Actuellement, seule une poignée de pays sont particulièrement engagés dans l’étude des lichens– Belgique, Italie, Allemagne, Luxembourg et Angleterre. En tout cas, une chose est sûre : ces organismes sont loin d’avoir livré tous leurs secrets. « Il reste encore beaucoup d’endroits dans le monde où personne ne les a cherchés », glisse Isabelle Chanaron. ♦
Bonus
# Pour aller plus loin – Isabelle Chanaron anime prochainement une conférence sur le sujet. Rendez-vous le jeudi 28 novembre à Aix-en-Provence. L’occasion d’en découvrir encore plus sur eux ces organismes si particuliers. Entrée libre et gratuite. Lieu et horaire à retrouver en cliquant ici.

# Le muséum d’histoire naturelle d’Aix attend toujours son nouveau local – Dix ans après sa fermeture.

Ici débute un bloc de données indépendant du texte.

/-! ## The trunk (09, 12 R206) -/

/-- What an up-slot does to its entry (09 R167, R168, R170; 12 R206): a good slot moves the runs, gives status,
waiting and fault flags, and, in RUNNING, the sample; a bad one counts in the window and the runs, and the bad-sample
hold gives the last good sample for 16 frames and then 0. NODE_LINK_LOST, NODE_LINK_RECOVERED and LINK_WINDOW_END
(R167 to R169, R171): a lost entry is LOST, counts as an error, and the seat bound there is released (02 R43) and has
its detectors, its card count and its test ended; a recovered entry is OK with its runs at 0; at the end of a window
that was spent whole 32 bad slots make an entry DEGRADED and 4 or fewer make it OK again, and every window begins at
0. No other entry changes. The commanded steps are the events themselves, whatever the runs and the window's age (log
entry 2). -/
def Obligations.UpSlotsAndLinksAreJudged : Prop :=
  (∀ (running : Bool) (f : UpFrame) (e : NodeEntry),
     let slot := slotAt f e.position
     let x := e.takeSlot running f
     x.position = e.position ∧ x.kind = e.kind ∧ x.serial = e.serial ∧ x.link = e.link ∧
     (slotGood running slot = true →
       x.window = e.window ∧ (e.link ≠ .lost → x.badRun = 0 ∧ x.goodRun = e.goodRun) ∧
       (e.link = .lost → x.goodRun = min 1600 (e.goodRun + 1) ∧ x.badRun = e.badRun) ∧
       ∀ y, slot = some y →
         x.status = some (y.status, y.wall) ∧ x.waiting = y.status.getLsbD 4 ∧ x.fault = y.status.getLsbD 2 ∧
         (running = true → x.current = y.sampleHigh ++ y.sampleLow ∧ x.held = x.current ∧ x.badSamples = 0)) ∧
     (slotGood running slot = false →
       x.window = min (e.window + 1) 65535 ∧ x.goodRun = 0 ∧
       (e.link ≠ .lost → x.badRun = min 1600 (e.badRun + 1)) ∧
       x.status = e.status ∧ x.waiting = e.waiting ∧ x.fault = e.fault ∧
       (running = true → x.badSamples = min 17 (e.badSamples + 1) ∧ x.held = e.held ∧
         x.current = if e.badSamples < 16 then e.held else 0)) ∧
     (running = false → x.current = e.current ∧ x.held = e.held ∧ x.badSamples = e.badSamples)) ∧
  ((∀ (b : Branch) (p : Nat) (s : State) (e : NodeEntry), (s.br b).state.carriesLane = true →
     s.entry? ⟨b, p⟩ = some e → e.link ≠ .lost →
     ∃ t, exec (.nodeLinkLost b p) s = .next t ∧
       (t.entry? ⟨b, p⟩).map (fun x => (x.kind, x.serial, x.link)) = some (e.kind, e.serial, .lost) ∧
       (∀ d : Binding, d ≠ ⟨b, p⟩ → t.entry? d = s.entry? d) ∧
       (t.br b).counter = (s.br b).counter.count .lostEntry 1 ∧
       (∀ n, s.seatAt? ⟨b, p⟩ = some n →
         (t.seat n).cardClear = 0 ∧ t.detectors n = Reset.dets ∧ t.underTest n = false ∧
         (TablesWhole s → ListsPlaced s → s.standsOnce n → releasedFrom s n t)) ∧
       (∀ n, (t.seat n).binding = (s.seat n).binding ∧ (t.seat n).role = (s.seat n).role ∧
         (t.seat n).presence = (s.seat n).presence) ∧
       ((s.lane b).turn = .free → (t.lane b).turn = .free)) ∧
   (∀ (b : Branch) (p : Nat) (s : State), (s.br b).state.carriesLane = true →
     (s.entry? ⟨b, p⟩).map (·.link) = some .lost →
     ∃ t, exec (.nodeLinkRecovered b p) s = .next t ∧
       t.core = (s.modEntry ⟨b, p⟩ (fun e => { e with link := .ok, badRun := 0, goodRun := 0 })).core) ∧
   (∀ s : State, NodeTablesInOrder s →
     let window (running : Bool) (e : NodeEntry) : NodeEntry :=
       { e with link := e.judged, window := 0, whole := running && e.judged != .lost }
     ∃ t, exec .linkWindowEnd s = .next t ∧
       t.core = ({ s with
         windowDue := false
         br0 := { s.br0 with table := s.br0.table.map (window (s.br0.state == .running)) }
         br1 := { s.br1 with table := s.br1.table.map (window (s.br1.state == .running)) } } : State).core) ∧
   ∀ e : NodeEntry, e.judged =
     if e.whole = false ∨ e.link = .lost then e.link
     else if e.link = .ok then (if 32 ≤ e.window then .degraded else .ok)
     else if e.window ≤ 4 then .ok else .degraded)

/-- UP_FRAME (09 R161, R163, R167; 12 R206). A frame without its marker is not received, and consecutive counts begin
again (that the wake's does too is the model's, log entry 36). In DOWN a frame before the 16th is counted, for the
wake also, and the 16th does what BRANCH_UP does (BranchesComeUpAndGoDown); in ENUMERATING a frame only counts for the
wake. In RUNNING and BEACON each entry takes its slot, an entry whose run has reached its limit changes its link, and
the bad slots are counted; a frame that brings no lane element, meets no turn and moves no link changes nothing else
than what the voice detector, the calendar and the path test's checker take. An element that completes no message goes
to the lane (TurnsAreOfferedInRotation says what it does there); one that completes a message does, once the slots of
its frame are taken, what LANE_MESSAGE_COMPLETE does (CompletedMessagesAreJudged). The branch state, the positions and the links stand so unless the frame's element completes, in SLEEP with cards unmasked,
a CARD_IN: from a bound seat it begins the wake (11 R199, R200), and the BEACON branch is ENUMERATING with an empty
table. That the kind octet of a frame is not read is the model's (log entry 53). -/
def Obligations.UpFramesAreTaken : Prop :=
  ∀ (b : Branch) (f : UpFrame) (s : State),
    let octets := (s.lane b).receiving ++ [f.element]
    let completes : Prop := (∃ p g, (s.lane b).turn = .receiving p g) ∧ f.flags.getLsbD 6 = true ∧
      f.flags.getLsbD 5 = false ∧ messageDone octets = true
    let wakes : Prop := s.pwr.state = .sleep ∧ s.pwr.maskCard = true ∧ completes ∧ octets.getD 2 0 = 0x01
    (f.marker ≠ 0x7E → exec (.upFrame b f) s = .next (s.modBr b (fun r =>
      { r with upCount := 0, fullCount := if r.fullCount < 16 then 0 else r.fullCount }))) ∧
    (f.marker = 0x7E → (s.br b).state = .down → (s.br b).upCount < 15 →
      ∃ t, exec (.upFrame b f) s = .next t ∧
        t.core = (s.modBr b (fun r =>
          { r with frameSeen := true, upCount := r.upCount + 1, fullCount := min 16 (r.fullCount + 1) })).core) ∧
    (f.marker = 0x7E → (s.br b).state = .down → 15 ≤ (s.br b).upCount →
      exec (.upFrame b f) s = exec (.branchUp b) (s.modBr b (fun r =>
        { r with frameSeen := true, upCount := r.upCount + 1, fullCount := min 16 (r.fullCount + 1) }))) ∧
    (f.marker = 0x7E → (s.br b).state = .enumerating →
      ∃ t, exec (.upFrame b f) s = .next t ∧
        t.core = (s.modBr b (fun r => { r with frameSeen := true, fullCount := min 16 (r.fullCount + 1) })).core) ∧
    (∀ (c : CardId) (n p g : Nat), f.marker = 0x7E → (s.br b).state = .beacon → wakes →
      (s.lane b).turn = .receiving p g → Fmt.crc16 octets = 0 → octets.getD 1 0 = (⟨b, p⟩ : Binding).octet →
      s.taken (octets.headD 0) = true → cardOf (payloadOf octets) = some c → s.isSeatNode ⟨b, p⟩ = true →
      s.seatAt? ⟨b, p⟩ = some n → (∀ e ∈ (s.br b).table, (e.takeSlot false f).reaches false = false) →
      ∃ t, exec (.upFrame b f) s = .next t ∧ t.pwr.state = .waking ∧ t.pwr.pendingEvent = some (.card n c) ∧
        t.pwr.start = some s.now ∧ (t.br b).state = .enumerating ∧ (t.br b).table = [] ∧ (t.lane b).places = []) ∧
    (f.marker = 0x7E → (s.br b).state.carriesLane = true →
      let running : Bool := (s.br b).state == .running
      let v := takeStations b running f (s.modBr b (fun r =>
        { r with frameSeen := true, fullCount := if running then min 16 (r.fullCount + 1) else r.fullCount }))
      ((∀ e ∈ (s.br b).table, (e.takeSlot running f).reaches running = false) → v.lane b = s.lane b) ∧
      ∀ p g, (v.lane b).turn = .receiving p g → f.flags.getLsbD 6 = true → f.flags.getLsbD 5 = false →
        let whole := (v.lane b).receiving ++ [f.element]
        messageDone whole = true → exec (.upFrame b f) s = exec (.laneMessageComplete b p whole) v) ∧
    (f.marker = 0x7E → (s.br b).state.carriesLane = true → NodeTablesInOrder s → ¬ wakes →
      let running : Bool := (s.br b).state == .running
      ∃ t, exec (.upFrame b f) s = .next t ∧
        (t.br b).state = (s.br b).state ∧ (t.br b).frameSeen = true ∧
        (t.br b).table.map (·.position) = (s.br b).table.map (·.position) ∧
        (∀ e ∈ (s.br b).table, let x := e.takeSlot running f
          ∃ y, t.entry? ⟨b, e.position⟩ = some y ∧ y.kind = e.kind ∧ y.serial = e.serial ∧ y.current = x.current ∧
            y.link = if x.reaches running then (if e.link = .lost then .ok else .lost) else e.link) ∧
        ((∀ e ∈ (s.br b).table, (e.takeSlot running f).reaches running = false) → ¬ completes →
          let l := (takeElement b (if f.flags.getLsbD 6 then some (f.element, f.flags.getLsbD 5) else none) s).lane b
          t.lane b = { l with out := (t.lane b).out }) ∧
        ((f.flags.getLsbD 6 = false → (s.lane b).turn = .free →
          (∀ e ∈ (s.br b).table, (e.takeSlot running f).reaches running = false) →
          t.br b = { s.br b with
            frameSeen := true
            fullCount := if running then min 16 ((s.br b).fullCount + 1) else (s.br b).fullCount
            counter := (s.br b).counter.count .slotCheck (slotErrors running f (s.br b).table)
            table := (s.br b).table.map (NodeEntry.takeSlot running f) } ∧
          t.test = s.test.map (fun x =>
            if running = true ∧ x.branch = b then x.check ((goodSlot true (slotAt f x.position)).map slotSample) else x) ∧
          t.lane b = { s.lane b with out := (t.lane b).out } ∧ t.floorA = s.floorA ∧ t.floorB = s.floorB ∧
          t.pwr = s.pwr ∧
          (∀ n, { t.seat n with cardFlag := (s.seat n).cardFlag } = s.seat n) ∧
          (TablesWhole s → ∀ e ∈ (s.br b).table, ∀ c, s.outputAt ⟨b, e.position⟩ = some c →
            (t.chan c).msPeak = (if running && s.chanRunning c then
              max (s.chan c).msPeak (magnitude (e.takeSlot running f).current) else (s.chan c).msPeak) ∧
            (c ≤ 48 → (t.seat c).cardFlag = match goodSlot running (slotAt f e.position) with
              | some y => y.status.getLsbD 3
              | none => (s.seat c).cardFlag)))))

Contraint de déménager en avril 2014, les services administratifs ont été transférés au parc Saint-Mitre. Sans aucun lieu d’exposition. Une situation censée être temporaire, qui perdure néanmoins encore aujourd’hui. Contactée par Marcelle, la mairie d’Aix-en-Provence n’a pas donné suite à notre demande d’informations. Le muséum d’histoire naturelle se trouvait auparavant, et depuis 1953, au sein de l’hôtel particulier Boyer d’Éguilles, en centre-ville. Ce bâtiment abrite actuellement le magasin Aroma-Zone.
# Raymond Dughi, lichénologue de renom – Dès ses études de sciences, à la faculté de Marseille, il s’est intéressé aux lichens. Il y a consacré presque toute sa vie et a notamment décrit de nouvelles espèces. Il a été conservateur du muséum d’histoire naturelle d’Aix-en-Provence à partir de 1953. Et jusqu’à sa retraite, dix ans plus tard. Il décède en 1977, à l’âge de 79 ans, laissant une riche collection léguée au muséum : une quarantaine de publications sur les lichens et une dizaine d’articles de paléontologie, discipline vers laquelle il s’est tourné à la fin de sa carrière.